--- START ---
/-- Stimulus and measurement (R388, R390 to R392): a running sine advances its phase by CU_FREQ every 16 DCLK, a waveform
shows its next sample every CU_WCFG_DIV times 16; a measurement of N converter codes leaves their mean in CU_MRES and
MDONE, and goes on where CONT is 1. The first sample's place is the model's choice (log entry 17). -/
def Obligations.ContactUnitsForceAndMeasure : Prop :=
  ∀ (s : State) (i : Fin 16), s.running = true →
    (s.cuRuns i.val = true → (s.cu i.val).src = 1 → ∃ t, exec (.sineUpdate i) s = .next t ∧
      t.now = max s.now ((s.cu i.val).srcAt + 16) ∧ t.regs = s.regs ∧
      (t.cu i.val).theta = (s.cu i.val).theta + BitVec.ofNat 32 (s.rd Reg.CU_FREQ i.val) ∧
      (t.cu i.val).srcAt = (s.cu i.val).srcAt + 16 ∧ (t.cu i.val).out = s.sineCode i.val (t.cu i.val).theta ∧
      (∀ j, j ≠ i.val → t.cu j = s.cu j)) ∧
    (s.cuRuns i.val = true → (s.cu i.val).src = 2 → ∃ t, exec (.waveSample i) s = .next t ∧
      t.now = max s.now ((s.cu i.val).srcAt + 16 * s.rd Reg.CU_WCFG_DIV i.val) ∧ t.regs = s.regs ∧
      (t.cu i.val).wave = ((s.cu i.val).wave + 1) % max 1 (s.rd Reg.CU_WCFG_LEN i.val) ∧
      (t.cu i.val).out = (s.cu i.val).sample (t.cu i.val).wave ∧ (∀ j, j ≠ i.val → t.cu j = s.cu j)) ∧
    (∀ codes : List (BitVec 18), (s.cu i.val).mrun = true → codes.length = 2 ^ s.rd Reg.CU_MCFG_LOG2N i.val →
      ∃ t, exec (.cuMeasDone i codes) s = .next t ∧ t.now = max s.now ((s.cu i.val).mAt + codes.length * 800) ∧
        t.rd Reg.CU_MRES i.val = roundDiv ((codes.map (·.toNat)).sum) codes.length % 2 ^ Reg.CU_MRES.width ∧
        t.on Reg.CU_STAT_MDONE i.val = true ∧ (t.cu i.val).mstamp = t.stamp ∧ (t.cu i.val).mAt = t.now ∧
        (t.cu i.val).mrun = s.on Reg.CU_MCFG_CONT i.val ∧ (t.cu i.val).out = (s.cu i.val).out ∧
        ((s.cu i.val).src = 0 → t.rd Reg.CU_ACRES_I i.val = 0 ∧ t.rd Reg.CU_ACRES_Q i.val = 0))

/-! ### Auxiliary masters and the flash (14_aux_masters.md) -/

/-- Transfers (R399 to R401): the last bit comes L + 2 H n DCLK after the start; the transfer is DONE and counted with its
bits, and its select is held where KEEP is 1, else released T later; AX_TOUT in HELD without a START releases it with its
error; an ABORT of a running transfer releases it with its error. That the master is BUSY until the release is log entry
28's reading. -/
def Obligations.AuxiliaryTransfersEnd : Prop :=
  ∀ (s : State) (m : Fin 8), s.running = true →
    (∀ bits : List Bool, (s.aux m.val).state = .busy → (s.aux m.val).startWaits = false → (s.aux m.val).releaseAt = none →
      ∃ t, exec (.axTransferDone m bits) s = .next t ∧
        t.now = max s.now ((s.aux m.val).startAt + (s.aux m.val).lead +
          2 * s.rd Reg.AX_CFG_HALF m.val * s.rd Reg.AX_XFER_LEN m.val) ∧
        t.on Reg.AX_STAT_DONE m.val = true ∧
        t.rd Reg.AX_CNT_CNT m.val = (s.rd Reg.AX_CNT_CNT m.val + 1) % 2 ^ Reg.AX_CNT_CNT.width ∧
        t.rd Reg.AX_CNT_BITS m.val = s.rd Reg.AX_XFER_LEN m.val % 2 ^ Reg.AX_CNT_BITS.width ∧
        (s.on Reg.AX_XFER_KEEP m.val = true → (t.aux m.val).state = .held ∧ (t.aux m.val).heldAt = t.now) ∧
        (s.on Reg.AX_XFER_KEEP m.val = false → (t.aux m.val).releaseAt = some (t.now + s.rd Reg.AX_DLY_TRAIL m.val)) ∧
        (∀ k, k ≠ m.val → t.aux k = s.aux k)) ∧
    (∀ n, (s.aux m.val).releaseAt = some n → m.val ≠ 0 → ∃ t, exec (.axSelectRelease m) s = .next t ∧ t.now = max s.now n ∧
      t.aux m.val = { s.aux m.val with state := .idle, csOn := false, releaseAt := none } ∧
      t.out = s.out ++ [.auxSelect m.val (s.aux m.val).cs false] ∧ t.regs = s.regs) ∧
    (∀ n, (s.aux m.val).releaseAt = some n → ∃ t, exec (.axSelectRelease m) s = .next t ∧ t.now = max s.now n ∧
      (t.aux m.val).state = .idle ∧ (t.aux m.val).csOn = false ∧ t.regs = s.regs) ∧
    ((s.aux m.val).state = .held → ∃ t, exec (.axHeldTimeout m) s = .next t ∧
      t.now = max s.now ((s.aux m.val).heldAt + 64 * s.rd Reg.AX_TOUT m.val) ∧ (t.aux m.val).state = .busy ∧
      (t.aux m.val).releaseAt = some (t.now + s.rd Reg.AX_DLY_TRAIL m.val) ∧ t.on Reg.AX_STAT_EV_TOUT m.val = true) ∧
    (∀ (d : Word) (bits : List Bool), Reg.AX_CTL_ABORT.get d = 1 → Reg.AX_CTL_START.get d = 0 → s.takesWrite 0x884 d = true →
      s.selAll 0x884 = false → s.selOf 0x884 = m.val → (s.aux m.val).state = .busy → (s.aux m.val).releaseAt = none →
      (s.aux m.val).startWaits = false →
      ∃ t, exec (.axAbort d bits) s = .next t ∧ (t.aux m.val).state = .busy ∧
        (t.aux m.val).releaseAt = some (s.now + s.rd Reg.AX_DLY_TRAIL m.val) ∧ t.on Reg.AX_STAT_EV_ABORT m.val = true)

/-- The flash (R405, R406, R408): a discovery whose reads succeed with major revision 1 shows the density and the revision, any
other shows none and sets EV_DISC unless it is the boot's; a block that has arrived is held as 64 words and counted, and CS0
stays asserted in continuous read, which ends after AX_FLCFG_CTOUT times 64 DCLK. -/
def Obligations.TheFlashReaderLoadsBlocks : Prop :=
  ∀ s : State, s.running = true →
    (∀ (ok : Bool) (major minor : BitVec 8) (dens : BitVec 6), s.flash.discovering = true →
      ∃ t, exec (.discoveryDone ok major minor dens) s = .next t ∧ t.flash = { s.flash with discovering := false } ∧
        (ok = true ∧ major = 1 → t.on Reg.AX_SFDP_OK = true ∧ t.rd Reg.AX_SFDP_DENS = dens.toNat ∧
          t.rd Reg.AX_SFDP_MAJOR = 1 ∧ t.rd Reg.AX_SFDP_MINOR = minor.toNat) ∧
        (ok = false ∨ major ≠ 1 → t.on Reg.AX_SFDP_OK = false ∧ t.rd Reg.AX_SFDP_DENS = 0 ∧
          ((s.aux 0).state ≠ .boot → t.on Reg.AX_STAT_EV_DISC 0 = true)) ∧
        ((s.aux 0).state = .boot → t.boot = { s.boot with readAt := s.now } ∧ t.out = s.out ++ [.imageRead 32])) ∧
    (∀ words : List Word, s.flash.busy = true → words.length = 64 → (s.aux 0).startWaits = false →
      ∃ t, exec (.flashBlockLoaded words) s = .next t ∧ t.now = max s.now s.flash.doneAt ∧
        t.flash = { s.flash with words := words, busy := false, hold := s.on Reg.AX_FLCFG_CONT && s.on Reg.AX_FLCFG_EN,
                                 holdAt := t.now } ∧
        t.rd Reg.AX_FLCNT = (s.rd Reg.AX_FLCNT + 1) % 2 ^ Reg.AX_FLCNT.width ∧
        t.out = (if s.on Reg.AX_FLCFG_CONT && s.on Reg.AX_FLCFG_EN then s.out else s.out ++ [.auxSelect 0 0 false])) ∧
    (s.flash.hold = true → ∃ t, exec .flashContTimeout s = .next t ∧
      t.now = max s.now (s.flash.holdAt + 64 * s.rd Reg.AX_FLCFG_CTOUT) ∧ t.flash = { s.flash with hold := false } ∧
      t.out = s.out ++ [.auxSelect 0 0 false] ∧ t.regs = s.regs)

/-! ### Boot (15_boot.md) -/

/-- The Iatil load (R420 to R422): the header is checked at its 256th byte, and a fault ends the load in WAIT with its code
and offset; at LENGTH bytes the digest decides, a fast read that fails is tried once more at 25 MHz, any other ends with
code 5; the signature decides with code 7; the body is checked with code 8, or applied, and the device goes on to
Vernissage 16,000 DCLK later unless the image holds it. The offsets reported are read as log entry 45 says. -/
def Obligations.TheLoadChecksAndApplies : Prop :=
  ∀ s : State, s.running = true → s.boot.stage = .load →
    (∀ header, s.flash.discovering = false → s.boot.header = none →
      ∃ t, exec (.imageHeaderCheck header) s = .next t ∧ t.now = max s.now (s.boot.readAt + 261 * 512) ∧
        (∀ code a, s.headerFault (padTo 256 header) = some (code, a) → code < 16 →
          t.boot.stage = .wait ∧ t.rd Reg.GL_BOOTSTAT_ERR = code ∧ t.reg 0 0x012 = BitVec.ofNat 32 a) ∧
        (s.headerFault (padTo 256 header) = none →
          t.boot.stage = .load ∧ t.boot.header = some (padTo 256 header) ∧
          t.boot.fast = (imgFast (padTo 256 header) && !s.boot.retried) ∧
          t.on Reg.GL_BOOTSTAT_HOLD = imgHold (padTo 256 header))) ∧
    (∀ h image img, s.boot.header = some h → s.boot.image = none →
      img = h ++ (padTo (imgLength h) image).drop 256 →
      ∃ t, exec (.imageReadEnd image) s = .next t ∧
        (sha256 (imgMessage img) = slice h 32 32 → t.boot.stage = .load ∧ t.boot.image = some img ∧
          t.boot.digestOk = true ∧ t.boot.sigOk = !needsSignature h ∧ (t.aux 0).state ≠ .boot) ∧
        (sha256 (imgMessage img) ≠ slice h 32 32 →
          (s.boot.fast = true → t.boot.stage = .load ∧ t.boot.header = none ∧ t.boot.retried = true ∧ t.boot.fast = false ∧
            t.on Reg.GL_BOOTSTAT_RETRY = true) ∧
          (s.boot.fast = false → t.boot.stage = .wait ∧ t.rd Reg.GL_BOOTSTAT_ERR = 5))) ∧
    (∀ img, s.boot.image = some img → s.boot.sigOk = false →
      ∃ t, exec .signatureVerified s = .next t ∧ t.now = s.now ∧
        (Config.verify (slice img 64 64) (sha256 (imgMessage img)) (slice img 128 64) = true →
          t.boot = { s.boot with sigOk := true } ∧ t.on Reg.GL_BOOTSTAT_SIGNED = true) ∧
        (Config.verify (slice img 64 64) (sha256 (imgMessage img)) (slice img 128 64) = false →
          t.boot.stage = .wait ∧ t.rd Reg.GL_BOOTSTAT_ERR = 7)) ∧
    (∀ img, s.boot.image = some img → s.boot.digestOk = true → s.boot.sigOk = true →
      (∀ a, s.bodyOf img = .error a → ∃ t, exec .imageApply s = .next t ∧ t.boot.stage = .wait ∧
        t.rd Reg.GL_BOOTSTAT_ERR = 8 ∧ t.reg 0 0x012 = BitVec.ofNat 32 a) ∧
      (∀ ws, s.bodyOf img = .ok ws → ∃ t, exec .imageApply s = .next t ∧ t.boot.image = none ∧
        t.boot.imageId = BitVec.ofNat 64 (imgField img 24 8) ∧ t.rd Reg.GL_BOOTSTAT_ERR = 0 ∧
        (imgHold img = true → t.boot.stage = .loaded) ∧
        (imgHold img = false → t.boot.stage = .vern ∧ t.boot.vAt = some (t.now + 16000))))

/-- Vernissage (R424, R425, R427, R449): at edge V the device is READY with its time from Gesso in GL_BOOTTIME; octant o takes
its pins at V + 192 + 64 o DCLK, in order; a state digest that is done forms a CONFIG entry, or is kept by an engaged
shadow. -/
def Obligations.VernissageOpensTheOctants : Prop :=
  ∀ s : State, s.running = true →
    (∀ v, s.boot.vAt = some v → s.boot.stage = .vern → ∃ t, exec .vernissage s = .next t ∧ t.boot.stage = .ready ∧
      t.boot.octTaken = 0 ∧ t.now = max s.now v ∧ t.reg 0 0x013 = BitVec.ofNat 32 (min (t.now / 1600) (2 ^ 32 - 1)) ∧
      s.regsSameBut t [(0, 0x013)] ∧ t.pins = s.pins) ∧
    (∀ v (o : Fin 8), s.boot.vAt = some v → s.boot.stage = .ready → s.boot.octTaken = o.val →
      ∃ t, exec (.octantTakePins o) s = .next t ∧ t.boot = { s.boot with octTaken := o.val + 1 } ∧
        t.now = max s.now (v + 192 + 64 * o.val)) ∧
    (∀ source regs, s.boot.digest = some (source, regs) → ∃ t, exec .stateDigestDone s = .next t ∧
      t.boot = { s.boot with digest := none } ∧ t.now = s.now ∧
      (s.engagedShadow = true → source = 3 →
        t.hinge = { s.hinge with ownDigest := some (sha256 (s.digestBytes regs)) } ∧ t.almanac = s.almanac) ∧
      (s.engagedShadow = false → s.alSuspended = false → s.almanac.halt = false → s.almanac.queue.length < alQueueSize →
        t.almanac.index = s.almanac.index + 1 ∧ t.almanac.queue.length = s.almanac.queue.length + 1 ∧
        ∃ e ∈ t.almanac.queue, e.index = s.almanac.index ∧ e.kind = 4 ∧ e.nrec = 3 ∧ e.stamp = s.stamp))

/-! ### Power and resets (16_power_reset.md, 18_electrical_package.md) -/

/-- Octants (R431, R435 to R437): an octant without holders enters IDLE at its timer, with its ports held, begins NAP and DARK
at theirs, with the pads of NAP in hold, and is there 3,200 DCLK later; a request brings it to RUN at its latency, at once when
it came at the edge of the entry into IDLE, and its ports leave HELD. That entries and returns take their bounds is the
model's choice (log entry 31). -/
def Obligations.OctantsSleepAndWake : Prop :=
  ∀ (s : State) (o : Fin 8),
    ((s.oct o.val).state = .run → s.octMay o.val 1 = true → ∃ t, exec (.octantIdleEnter o) s = .next t ∧
      t.now = max s.now ((s.oct o.val).activeAt + 64 * s.rd (Reg.PW_OCTCFG_IDLET.at o.val)) ∧
      t.oct o.val = { s.oct o.val with state := .idle, since := t.now, leftAt := t.now } ∧
      (∀ p, octOfPort p = o.val → (t.port p).rx = .off ∨ (t.port p).rx = .held)) ∧
    ((s.oct o.val).state = .idle → s.octMay o.val 2 = true → ∃ t, exec (.octantNapEnter o) s = .next t ∧
      t.now = max s.now (max (s.oct o.val).since (s.oct o.val).activeAt +
        1600 * s.rd (Reg.PW_OCTCFG_NAPT.at o.val)) ∧
      t.oct o.val = { s.oct o.val with entering := some .nap, since := t.now } ∧ t.regs = s.regs ∧
      (∀ q, octOfPin q = o.val → (t.pin q).pad ≠ .drive)) ∧
    ((s.oct o.val).state = .nap → s.octMay o.val 3 = true → ∃ t, exec (.octantDarkEnter o) s = .next t ∧
      t.now = max s.now (max (s.oct o.val).since (s.oct o.val).activeAt +
        160000 * s.rd (Reg.PW_OCTCFG_DARKT.at o.val)) ∧
      t.oct o.val = { s.oct o.val with entering := some .dark, since := t.now } ∧ t.regs = s.regs ∧ t.pins = s.pins) ∧
    (∀ into, s.running = true → (s.oct o.val).entering = some into → ∃ t, exec (.octantEntryDone o) s = .next t ∧
      t.now = max s.now ((s.oct o.val).since + 3200) ∧
      t.oct o.val = { s.oct o.val with state := into, entering := none, since := t.now } ∧ t.regs = s.regs) ∧
    (∀ w cause, s.running = true → (s.oct o.val).wakeAt = some (w, cause) → (s.oct o.val).entering = none →
      (s.oct o.val).state ≠ .run → (s.oct o.val).failed = false → ∃ t, exec (.octantRun o) s = .next t ∧
      t.now = max s.now (max w (s.oct o.val).since +
        (match (s.oct o.val).state with | .nap => 1600 | .dark => 44800 | _ => if w = (s.oct o.val).leftAt then 0 else 8)) ∧
      (t.oct o.val).state = .run ∧ (t.oct o.val).wakeAt = none ∧
      (∀ p, octOfPort p = o.val → (t.port p).rx ≠ .held ∨ ((s.port p).rx = .held ∧ (s.port p).rxHeld = .held)))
--- END ---
__Action item__: From the entries above, give again exactly the lines running from the line with "t.boot.stage = .wait ∧ t.rd Reg.GL_BOOTSTAT_ERR = 7))" to the line with "t, exec (.octantTakePins"; include both of those lines.

__Solution to this exercise__:
          t.boot.stage = .wait ∧ t.rd Reg.GL_BOOTSTAT_ERR = 7)) ∧
    (∀ img, s.boot.image = some img → s.boot.digestOk = true → s.boot.sigOk = true →
      (∀ a, s.bodyOf img = .error a → ∃ t, exec .imageApply s = .next t ∧ t.boot.stage = .wait ∧
        t.rd Reg.GL_BOOTSTAT_ERR = 8 ∧ t.reg 0 0x012 = BitVec.ofNat 32 a) ∧
      (∀ ws, s.bodyOf img = .ok ws → ∃ t, exec .imageApply s = .next t ∧ t.boot.image = none ∧
        t.boot.imageId = BitVec.ofNat 64 (imgField img 24 8) ∧ t.rd Reg.GL_BOOTSTAT_ERR = 0 ∧
        (imgHold img = true → t.boot.stage = .loaded) ∧
        (imgHold img = false → t.boot.stage = .vern ∧ t.boot.vAt = some (t.now + 16000))))

/-- Vernissage (R424, R425, R427, R449): at edge V the device is READY with its time from Gesso in GL_BOOTTIME; octant o takes
its pins at V + 192 + 64 o DCLK, in order; a state digest that is done forms a CONFIG entry, or is kept by an engaged
shadow. -/
def Obligations.VernissageOpensTheOctants : Prop :=
  ∀ s : State, s.running = true →
    (∀ v, s.boot.vAt = some v → s.boot.stage = .vern → ∃ t, exec .vernissage s = .next t ∧ t.boot.stage = .ready ∧
      t.boot.octTaken = 0 ∧ t.now = max s.now v ∧ t.reg 0 0x013 = BitVec.ofNat 32 (min (t.now / 1600) (2 ^ 32 - 1)) ∧
      s.regsSameBut t [(0, 0x013)] ∧ t.pins = s.pins) ∧
    (∀ v (o : Fin 8), s.boot.vAt = some v → s.boot.stage = .ready → s.boot.octTaken = o.val →
      ∃ t, exec (.octantTakePins o) s = .next t ∧ t.boot = { s.boot with octTaken := o.val + 1 } ∧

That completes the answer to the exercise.